● TASK TO CARRY OUT:
In the listing below, locate the line containing "blocks.buffer blocks.bad s)"; reproduce that line and all lines that follow it, unchanged.

MATERIALS PROVIDED: Begin

/-- TENSOR_PUT: a block covered in part is decoded and encoded again; a failing one ends the PUT without effect. -/
def tensorPutSt (w : Nat) (contents buffer : Bytes) (bad : List Nat) (s : State) : State :=
  s.withTensor w 0x23 fun y x j s =>
    let off := fld y.desc 40 8
    let n := fld y.desc 48 8
    match firstCheck (recordChecks x y.desc), j.sent with
    | some r, _ => s.finish w r
    | none, some new =>
      s.afterFlash j new (fun status s => (s.undoMove j).finish w (Result.err status 0)) fun new s => s.landPut w j x new n
    | none, none =>
      let first := off / blockRaw
      let a0 := descOp0 y.desc
      let touched := blockCount n
      let part := x.tier != 1 && decide (n < ((List.range touched).map (fun i => blockLen x.bytes (first + i))).sum)
      let old := s.storedBlocks x buffer
      let bs := List.replicate (touched - 1) (Decoded.ok []) ++ (s.readBlocks x buffer first touched bad).drop (touched - 1)
      let blocks := fun (s : State) => putBlocks x.elem x.bytes first n old bs (s.readAt y a0 n contents)
      let th := if x.tier = 4 then [(x, x.stored, false), (x, streamLen (blocks s), true)] else []
      let read := if part then s.blockGrains x (first + touched - 1) 1 else []
      s.gateTH y [(a0, n, false)] th fun s =>
        s.onMedia w (jobCell j) x.tenancy (s.readDies read) (s.squirrelUnits x.homeDen (x.hbmPlace.map (fun r => (r.1 + off, n)))) fun s =>
          match s.poisonBlock y a0 n, (if part then firstBad bs else none) with
          | some f, _ => s.finish w (badResult 1 f)
          | none, some f => (s.loseBlocks x first (bad.filter (· + 1 == touched))).finish w (badResult x.tier f)
          | none, none =>
            if x.tier = 1 then
              ((s.put (x.loc + off) (s.readAt y a0 n contents)).setTensor j.handle { x with writers := x.writers + 1 }).finish w
                { Result.done n with b24 := x.stored }
            else s.rewriteStream w j x first n old (blocks s)

def execTensorPut (w : Nat) (contents : Bytes) (blocks : BlockRead) (s : State) : Out :=
  .next (tensorPutSt w contents blocks.buffer blocks.bad s)

/-! ### Trails (R396–R401) -/

/-- An entry of the list at an offset breaks R397, given the deadline of the one before. -/
def entryBad (b : Bytes) (o prev : Nat) : Bool :=
  let tier := fld b (o + 4) 1
  let deadline := fld b (o + 8) 8
  let hold := fld b (o + 16) 8
  decide (deadline < prev) || !decide (tier = 1 ∨ tier = 2) || (hold != 0 && decide (hold < deadline)) || !zeroRange b (o + 5) 3 ||
    !zeroRange b (o + 24) 8

/-- Some entry breaks R397. -/
def entriesBad (b : Bytes) (n : Nat) : Bool :=
  (List.range n).any (fun i => entryBad b (32 * i) (if i = 0 then 0 else fld b (32 * (i - 1) + 8) 8))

MATERIALS PROVIDED: End

● OUTPUT OF THE EXERCISE:
  .next (tensorPutSt w contents blocks.buffer blocks.bad s)

/-! ### Trails (R396–R401) -/

/-- An entry of the list at an offset breaks R397, given the deadline of the one before. -/
def entryBad (b : Bytes) (o prev : Nat) : Bool :=
  let tier := fld b (o + 4) 1
  let deadline := fld b (o + 8) 8
  let hold := fld b (o + 16) 8
  decide (deadline < prev) || !decide (tier = 1 ∨ tier = 2) || (hold != 0 && decide (hold < deadline)) || !zeroRange b (o + 5) 3 ||
    !zeroRange b (o + 24) 8

/-- Some entry breaks R397. -/
def entriesBad (b : Bytes) (n : Nat) : Bool :=
  (List.range n).any (fun i => entryBad b (32 * i) (if i = 0 then 0 else fld b (32 * (i - 1) + 8) 8))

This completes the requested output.